The mega project involves diverting 130 square kilometres of forest, to construct several developmental projects including a transshipment terminal, a township and an airport. It will also affect the indigenous Shompen and Nicobarese communities living on the island.
The NGT said that the existing environmental clearance has been stayed for two months until a High-Powered Committee (HPC) appointed by it “revisits” the clearance to address some “unanswered deficiencies” with the project (pertaining to threats to corals, incomplete impact assessment undertaken for the project and its location in a prohibited area as per the Coastal Regulation Zone rules). However, conservationists are disappointed by the green court’s stand for several reasons, including the fact that the NGT’s proposed HPC comprises government and other representatives that have already offered support to the project.
Representative image of a transshipment hub. Photo: Bharat S Raj/Wikimedia Commons, CC BY-SA 3.0
A mega project, controversies and clearances
The Rs 72,000 crore mega developmental project on Great Nicobar Island (located in the southernmost part of the Andaman and Nicobar island complex in the Bay of Bengal) proposes to construct an international container transshipment terminal, greenfield international airport, a township, and a gas and solar power plant on the eastern coast of the island.

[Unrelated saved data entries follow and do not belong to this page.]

/-! Dispatch. -/

theorem exec_memOk (i : Instr) (s : State) (h : s.MemOk) : OutOk (exec i s) := by
  cases i
  · exact execNop_memOk  s h
  · exact execAdd_memOk _ _ _ _ s h
  · exact execSub_memOk _ _ _ _ s h
  · exact execMul_memOk _ _ _ _ s h
  · exact execMulh_memOk _ _ _ _ s h
  · exact execMulhn_memOk _ _ _ _ s h
  · exact execDiv_memOk _ _ _ _ s h
  · exact execDivn_memOk _ _ _ _ s h
  · exact execRem_memOk _ _ _ _ s h
  · exact execRemn_memOk _ _ _ _ s h
  · exact execAddi_memOk _ _ _ _ s h
  · exact execMuli_memOk _ _ _ _ s h
  · exact execAnd_memOk _ _ _ _ s h
  · exact execOr_memOk _ _ _ _ s h
  · exact execXor_memOk _ _ _ _ s h
  · exact execAndn_memOk _ _ _ _ s h
  · exact execOrn_memOk _ _ _ _ s h
  · exact execXnor_memOk _ _ _ _ s h
  · exact execAndi_memOk _ _ _ _ s h
  · exact execOri_memOk _ _ _ _ s h
  · exact execXori_memOk _ _ _ _ s h
  · exact execShl_memOk _ _ _ _ s h
  · exact execShr_memOk _ _ _ _ s h
  · exact execSar_memOk _ _ _ _ s h
  · exact execRol_memOk _ _ _ _ s h
  · exact execRor_memOk _ _ _ _ s h
  · exact execShli_memOk _ _ _ _ s h
  · exact execShri_memOk _ _ _ _ s h
  · exact execSari_memOk _ _ _ _ s h
  · exact execMin_memOk _ _ _ _ s h
  · exact execMax_memOk _ _ _ _ s h
  · exact execMinn_memOk _ _ _ _ s h
  · exact execMaxn_memOk _ _ _ _ s h
  · exact execAbs_memOk _ _ _ s h
  · exact execNeg_memOk _ _ _ s h
  · exact execClz_memOk _ _ _ s h
  · exact execCtz_memOk _ _ _ s h
  · exact execPopc_memOk _ _ _ s h
  · exact execBswap_memOk _ _ _ s h
  · exact execBexs_memOk _ _ _ _ _ s h
  · exact execBexz_memOk _ _ _ _ _ s h
  · exact execBins_memOk _ _ _ _ _ s h
  · exact execSel_memOk _ _ _ _ _ s h
  · exact execLi_memOk _ _ _ s h
  · exact execLih_memOk _ _ _ s h
  · exact execMov_memOk _ _ _ s h
  · exact execAdds_memOk _ _ _ _ s h
  · exact execSubs_memOk _ _ _ _ s h
  · exact execSext_memOk _ _ _ _ s h
  · exact execZext_memOk _ _ _ _ s h
  · exact execCmpeq_memOk _ _ _ _ s h
  · exact execCmpne_memOk _ _ _ _ s h
  · exact execCmplt_memOk _ _ _ _ s h
  · exact execCmple_memOk _ _ _ _ s h
  · exact execCmpltn_memOk _ _ _ _ s h
  · exact execCmplen_memOk _ _ _ _ s h
  · exact execCmpeqi_memOk _ _ _ _ s h
  · exact execCmplti_memOk _ _ _ _ s h
  · exact execPand_memOk _ _ _ _ s h
  · exact execPor_memOk _ _ _ _ s h
  · exact execPxor_memOk _ _ _ _ s h
  · exact execPandn_memOk _ _ _ _ s h
  · exact execPnot_memOk _ _ _ s h
  · exact execPmov_memOk _ _ _ s h
  · exact execPset_memOk _ _ _ s h
  · exact execPget_memOk _ _ _ s h
  · exact execPcnt_memOk _ _ _ s h
  · exact execBr_memOk _ _ s h
  · exact execJmp_memOk _ _ s h
  · exact execCall_memOk _ _ _ s h
  · exact execCallr_memOk _ _ _ s h
  · exact execRet_memOk _ _ s h
  · exact execLoop_memOk _ _ _ _ s h
  · exact execSloop_memOk _ _ _ _ s h
  · exact execSnext_memOk _ _ s h
  · exact execMfsp_memOk _ _ _ s h
  · exact execMtsp_memOk _ _ _ s h
  · exact execLdb_memOk _ _ _ _ _ _ s h
  · exact execLdbn_memOk _ _ _ _ _ _ s h
  · exact execLdh_memOk _ _ _ _ _ _ s h
  · exact execLdhn_memOk _ _ _ _ _ _ s h
  · exact execLdw_memOk _ _ _ _ _ _ s h
  · exact execLdwn_memOk _ _ _ _ _ _ s h
  · exact execLdd_memOk _ _ _ _ _ _ s h
  · exact execStb_memOk _ _ _ _ _ s h
  · exact execSth_memOk _ _ _ _ _ s h
  · exact execStw_memOk _ _ _ _ _ s h
  · exact execStd_memOk _ _ _ _ _ s h
  · exact execLdr_memOk _ _ _ _ _ s h
  · exact execLdk_memOk _ _ _ _ _ _ _ _ s h
  · exact execLda_memOk _ _ _ _ _ _ _ _ s h
  · exact execStl_memOk _ _ _ _ _ _ _ s h
  · exact execPgin_memOk _ _ _ _ _ s h
  · exact execAmoadd_memOk _ _ _ _ _ _ _ _ _ s h
  · exact execAmoand_memOk _ _ _ _ _ _ _ _ _ s h
  · exact execAmoor_memOk _ _ _ _ _ _ _ _ _ s h
  · exact execAmoxor_memOk _ _ _ _ _ _ _ _ _ s h
  · exact execAmomin_memOk _ _ _ _ _ _ _ _ _ s h
  · exact execAmomax_memOk _ _ _ _ _ _ _ _ _ s h
  · exact execAmominn_memOk _ _ _ _ _ _ _ _ _ s h
  · exact execAmomaxn_memOk _ _ _ _ _ _ _ _ _ s h
  · exact execAmoswp_memOk _ _ _ _ _ _ _ _ _ s h
  · exact execAmocas_memOk _ _ _ _ _ _ _ _ _ s h
  · exact execFence_memOk _ _ _ _ s h
  · exact execRpub_memOk _ _ _ _ s h
  · exact execRadv_memOk _ _ _ s h
  · exact execRacq_memOk _ _ _ _ s h
  · exact execRrnd_memOk _ _ _ _ _ s h
  · exact execHoist_memOk _ _ _ _ _ _ _ _ _ s h
  · exact execSight_memOk _ _ _ _ _ _ _ _ _ s h
  · exact execHrnd_memOk _ _ _ s h
  · exact execBarr_memOk _ _ _ _ _ s h
  · exact execBwait_memOk _ _ _ _ s h
  · exact execBgen_memOk _ _ _ s h
  · exact h
  · exact execTkpoll_memOk _ _ _ s h
  · exact execRwait_memOk _ _ s h
  · exact execRrel_memOk _ _ s h
  · exact execRnew_memOk _ _ _ _ s h
  · exact execRstat_memOk _ _ _ s h
  · exact execNsw_memOk _ _ _ _ s h
  · exact execNgw_memOk _ _ _ _ s h
  · exact execMset_memOk _ _ _ s h
  · exact execMseti_memOk _ _ _ _ s h
  · exact execMget_memOk _ _ _ s h
  · exact execMpld_memOk _ _ _ _ s h
  · exact execMpent_memOk _ _ _ s h
  · exact execMstat_memOk _ _ s h
  · exact execCkst_memOk _ _ _ s h
  · exact execPull_memOk _ _ _ s h
  · exact execPush_memOk _ _ _ _ _ _ s h
  · exact execRetire_memOk _ s h
  · exact execLaunch_memOk _ _ _ s h
  · exact execLpoll_memOk _ _ _ s h
  · exact execClkdiv_memOk _ _ _ s h
  · exact execClkdivReg_memOk _ _ _ s h
  · exact execTrap_memOk _ _ s h
  · exact execEjrd_memOk _ _ _ s h
  · exact execQdep_memOk _ _ _ s h
  · exact execBrk_memOk _ _ s h
  · exact execMfpr_memOk _ _ _ s h
  · exact execMtpr_memOk _ _ _ s h
  · exact execXlinv_memOk _ _ _ _ _ s h
  · exact execPurge_memOk _ _ _ s h
  · exact execEret_memOk _ _ _ s h
  · exact execWfe_memOk _ _ s h
  · exact execStest_memOk _ _ _ s h
  · exact execHsw_memOk _ _ _ s h
  · exact execVadd_memOk _ _ _ _ s h
  · exact execVsub_memOk _ _ _ _ s h
  · exact execVmul_memOk _ _ _ _ s h
  · exact execVmulh_memOk _ _ _ _ s h
  · exact execVfma_memOk _ _ _ _ _ s h
  · exact execVfms_memOk _ _ _ _ _ s h
  · exact execVfnma_memOk _ _ _ _ _ s h
  · exact execVdiv_memOk _ _ _ _ s h
  · exact execVsqrt_memOk _ _ _ s h
  · exact execVrsqrt_memOk _ _ _ s h
  · exact execVrsqp_memOk _ _ _ _ s h
  · exact execVmin_memOk _ _ _ _ s h
  · exact execVmax_memOk _ _ _ _ s h
  · exact execVabs_memOk _ _ _ s h
  · exact execVneg_memOk _ _ _ s h
  · exact execVand_memOk _ _ _ _ s h
  · exact execVor_memOk _ _ _ _ s h
  · exact execVxor_memOk _ _ _ _ s h
  · exact execVnot_memOk _ _ _ s h
  · exact execVshl_memOk _ _ _ _ s h
  · exact execVshlImm_memOk _ _ _ _ s h
  · exact execVshr_memOk _ _ _ _ s h
  · exact execVshrImm_memOk _ _ _ _ s h
  · exact execVsar_memOk _ _ _ _ s h
  · exact execVsarImm_memOk _ _ _ _ s h
  · exact execVrshr_memOk _ _ _ _ s h
  · exact execVrshrImm_memOk _ _ _ _ s h
  · exact execVcmpeq_memOk _ _ _ _ s h
  · exact execVcmpne_memOk _ _ _ _ s h
  · exact execVcmplt_memOk _ _ _ _ s h
  · exact execVcmple_memOk _ _ _ _ s h
  · exact execVsel_memOk _ _ _ _ _ s h
  · exact execVclz_memOk _ _ _ s h
  · exact execVpopc_memOk _ _ _ s h
  · exact execVdot4_memOk _ _ _ _ _ s h
  · exact execVredsum_memOk _ _ _ s h
  · exact execVredmax_memOk _ _ _ s h
  · exact execVredmin_memOk _ _ _ s h
  · exact execVcpsgn_memOk _ _ _ _ s h
  · exact execVmovi_memOk _ _ _ s h
  · exact execVxmov_memOk _ _ _ s h
  · exact execVmov_memOk _ _ _ s h
  · exact execVld_memOk _ _ _ _ s h
  · exact execVst_memOk _ _ _ _ s h
  · exact execVlds_memOk _ _ _ _ _ s h
  · exact execVsts_memOk _ _ _ _ _ s h
  · exact execVldx_memOk _ _ _ _ _ s h
  · exact execVstx_memOk _ _ _ _ _ s h
  · exact execVldb_memOk _ _ _ _ s h
  · exact execVcvt_memOk _ _ _ _ _ s h
  · exact execVquant_memOk _ _ _ _ _ _ _ _ s h
  · exact execVdequant_memOk _ _ _ _ _ s h
  · exact execVperm_memOk _ _ _ _ s h
  · exact execVslide_memOk _ _ _ _ _ s h
  · exact execVbcastElem_memOk _ _ _ _ s h
  · exact execVbcastScalar_memOk _ _ _ s h
  · exact execVzip_memOk _ _ _ _ _ s h
  · exact execVunzip_memOk _ _ _ _ _ s h
  · exact execVpack_memOk _ _ _ _ _ s h
  · exact execVunpk_memOk _ _ _ _ s h
  · exact execMcall_memOk _ _ _ _ _ _ s h
  · exact execLload_memOk _ _ _ s h
  · exact execDrain_memOk _ _ _ _ _ s h
  · exact execAzero_memOk _ _ s h
  · exact execEpicfg_memOk _ _ s h
  · exact execCksnap_memOk _ _ _ s h
  · exact execCpy_memOk _ _ _ _ _ _ _ s h
  · exact execCpset_memOk _ _ _ _ _ s h
  · exact execBcdrv_memOk false _ _ s h
  · exact execBclat_memOk _ _ _ _ s h
  · exact execScset_memOk _ _ s h
  · exact execScadd_memOk _ _ s h
  · exact execScsub_memOk _ _ s h
  · exact execScpad_memOk _ _ s h
  · exact execSccpy_memOk _ _ s h
  · exact execScmax_memOk _ _ s h
  · exact execScmin_memOk _ _ s h
  · exact execFin_memOk  s h
  · exact execFmt_memOk _ _ _ s h
  · exact execUse_memOk _ _ s h
  · exact execAct_memOk _ s h
  · exact execLk_memOk _ s h
  · exact execBk_memOk _ s h
  · exact execLkadd_memOk _ s h
  · exact execBkadd_memOk _ s h
  · exact execMac_memOk _ s h
  · exact execMacn_memOk _ s h
  · exact execZero_memOk  s h
  · exact execIdle_memOk _ s h
  · exact execCnt_memOk _ _ s h
  · exact execRep_memOk _ _ s h
  · exact execBrz_memOk _ _ _ s h
  · exact execScaleWriteLand_memOk  s h
  · exact execRoutineComplete_memOk  s h
  · exact execRoutineFault_memOk  s h
  · exact execLloadComplete_memOk  s h
  · exact execDrainComplete_memOk  s h
  · exact execAzeroComplete_memOk  s h
  · exact execEpicfgComplete_memOk  s h
  · exact execCksnapComplete_memOk  s h
  · exact execCheckpoint_memOk  s h
  · exact execSafePoint_memOk  s h
  · exact execSwitchPoint_memOk  s h
  · exact execPhaseMarker_memOk  s h
  · exact execRecordPost_memOk  s h
  · exact execSfiOverrun_memOk  s h
  · exact execRequestedStop_memOk  s h
  · exact execLoadDelivery_memOk  s h
  · exact execStorePerform_memOk  s h
  · exact execCopyBegin_memOk  s h
  · exact execCopyResume_memOk  s h
  · exact execSlackExpire_memOk  s h
  · exact execCopyPageCrossing_memOk  s h
  · exact execCopyComplete_memOk  s h
  · exact execBroadcastBeat_memOk  s h
  · exact execBclatComplete_memOk  s h
  · exact execHoistSlotTake_memOk  s h
  · exact execHoistLand_memOk  s h
  · exact execSightPoint_memOk  s h
  · exact execSightRelease_memOk  s h
  · exact execHalyardTokenComplete_memOk  s h
  · exact execPublish_memOk  s h
  · exact execRoundTableUpdate_memOk  s h
  · exact execRacqArrival_memOk  s h
  · exact execRegionSweep_memOk  s h
  · exact execBarrierArrival_memOk  s h
  · exact execBarrierViewUpdate_memOk  s h
  · exact execPginService_memOk  s h
  · exact execSlewGrantSlot_memOk  s h
  · exact execRampWindow_memOk  s h
  · exact execRampDown_memOk  s h
  · exact execHostLaunchTrigger_memOk  s h
  · exact execLaunchStatusWrite_memOk  s h
  · exact execLaunchStart_memOk  s h
  · exact execBind_memOk  s h
  · exact execInitialItemAppend_memOk  s h
  · exact execPeriodBoundary_memOk  s h
  · exact execBudgetOverrun_memOk  s h
  · exact execPreemptionRequest_memOk  s h
  · exact execPreemptionSaveDone_memOk  s h
  · exact execQctlWrite_memOk  s h
  · exact execQperWrite_memOk  s h
  · exact execQbudWrite_memOk  s h
  · exact execCtxcWrite_memOk  s h
  · exact execKeyLoad_memOk  s h
  · exact execKeyErase_memOk  s h
  · exact execBiasFlipToHost_memOk  s h
  · exact execBiasFlipToDevice_memOk  s h
  · exact execBiasFlipComplete_memOk  s h
  · exact execXlinvComplete_memOk  s h
  · exact execPurgeComplete_memOk  s h
  · exact execPoisonConsumed_memOk  s h
  · exact execSelfTestComplete_memOk  s h
  · exact execFenceCore_memOk  s h
  · exact execFenceSlice_memOk  s h
  · exact execFenceStrait_memOk  s h
  · exact execFenceDramChannel_memOk  s h
  · exact execOpmWrite_memOk  s h
  · exact execOpmdWrite_memOk  s h
  · exact execGovWrite_memOk  s h
  · exact execOptd1Write_memOk  s h
  · exact execSlrWrite_memOk  s h
  · exact execPlsWrite_memOk  s h
  · exact execOptMirrorWrite_memOk  s h
  · exact execRailMoveStep_memOk  s h
  · exact execControlInterval_memOk  s h
  · exact execGovernorWindow_memOk  s h
  · exact execThermalTrip_memOk  s h
  · exact execDivisorChange_memOk  s h
  · exact execSupplyLoss_memOk  s h
  · exact execQuiesceEnd_memOk  s h
  · exact execSaveEnd_memOk  s h
  · exact execSealEnd_memOk  s h
  · exact execPowerGood_memOk  s h
  · exact execHostConfigSpaceRead_memOk  s h
  · exact execRds_memOk  s h
  · exact execRdo_memOk  s h
  · exact execUpg_memOk  s h
  · exact execFwds_memOk  s h
  · exact execFwdo_memOk  s h
  · exact execInv_memOk  s h
  · exact execBinv_memOk  s h
  · exact execData_memOk  s h
  · exact execAck_memOk  s h
  · exact execBack_memOk  s h
  · exact execBackd_memOk  s h
  · exact execFwdack_memOk  s h
  · exact execGo_memOk  s h
  · exact execWb_memOk  s h
  · exact execCe_memOk  s h
  · exact execWback_memOk  s h
  · exact execCmp_memOk  s h
  · exact execLineCacheEviction_memOk  s h
  · exact execHostMemAccess_memOk  s h
  · exact execHostSnoop_memOk  s h
  · exact execExpanderBackInvalidation_memOk  s h
  · exact execPatrolScrub_memOk  s h
  · exact execTelemetrySnapshot_memOk  s h
  · exact execTelemetrySnapshotDone_memOk  s h
  · exact execInfieldTestRequest_memOk  s h
  · exact execFwProg_memOk  s h
  · exact execFwProgComplete_memOk  s h
  · exact execFwCommit_memOk  s h
  · exact execAttestationStart_memOk  s h
  · exact execAttestationReport_memOk  s h
  · exact execPartitionWrite_memOk  s h
  · exact execRegisterWrite_memOk  s h
  · exact execForcedPublish_memOk  s h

The project has courted controversy several times, and not just for the impacts it would have on indigenous communities and local biodiversity. In January 2021, the Standing Committee of the National Board for Wildlife denotified the entire Galathea Bay Wildlife Sanctuary to allow for the port there. The Wire Science reported in January 2022 about how the EIA for the project was short, incomplete, cherry-picked data from biodiversity surveys, and ignored existing information about the island’s biodiversity.
In its order dated April 3, the Bench responded to appeals filed by an individual and NGO regarding the diversion of 130 sq km of forest for the mega project, and that the forest clearance had not taken into account the impacts on people (both Shompen and Nicobarese communities will be affected due to the project) and biodiversity. The Bench, however, refused to “interfere” with the forest and environment clearances accorded to the project.
The project has “great significance not only for economic development of the island and surrounding areas of strategic location but also for defence and national security”, the Bench noted. It further added that the project would help bridge the “infrastructural gap” in the island and “promote international trade saving [a] huge amount on transhipment cargo”. While forests are of “great significance in tackling air pollution and climate change, development cannot be totally ignored”, the Bench held. It, therefore, found no reason to “interfere” with the Forest Clearance, the Bench said.
The Bench took a similar stance regarding the project’s Environmental Clearance too.
The respondent – the Union environment ministry – is “committed to comply” with the Island Coastal Regulation Zone Notification 2019 (ICRZ 2019) and tribal rights, per the Bench. “They have also planned compensatory afforestation and mangrove plantations,” the Bench noted. “Thus, by and large the project is compliant and EC does not call for interference.”
It is not necessary to adopt a “hyper technical approach” that ignores the “ground realities about [the] need of the country for development and national security”, the Bench said. “Every developmental activity is bound to have some adverse impact on [the] environment but if impact can be mitigated and advantages to the society are greater, such project[s] have to be allowed in larger public interest.”
Addressing “unanswered deficiencies”
The Bench chaired by Justice (Retired) Adarsh Kumar Goel noted, however, that there were three “unanswered deficiencies” with the mega project planned on the Great Nicobar Island.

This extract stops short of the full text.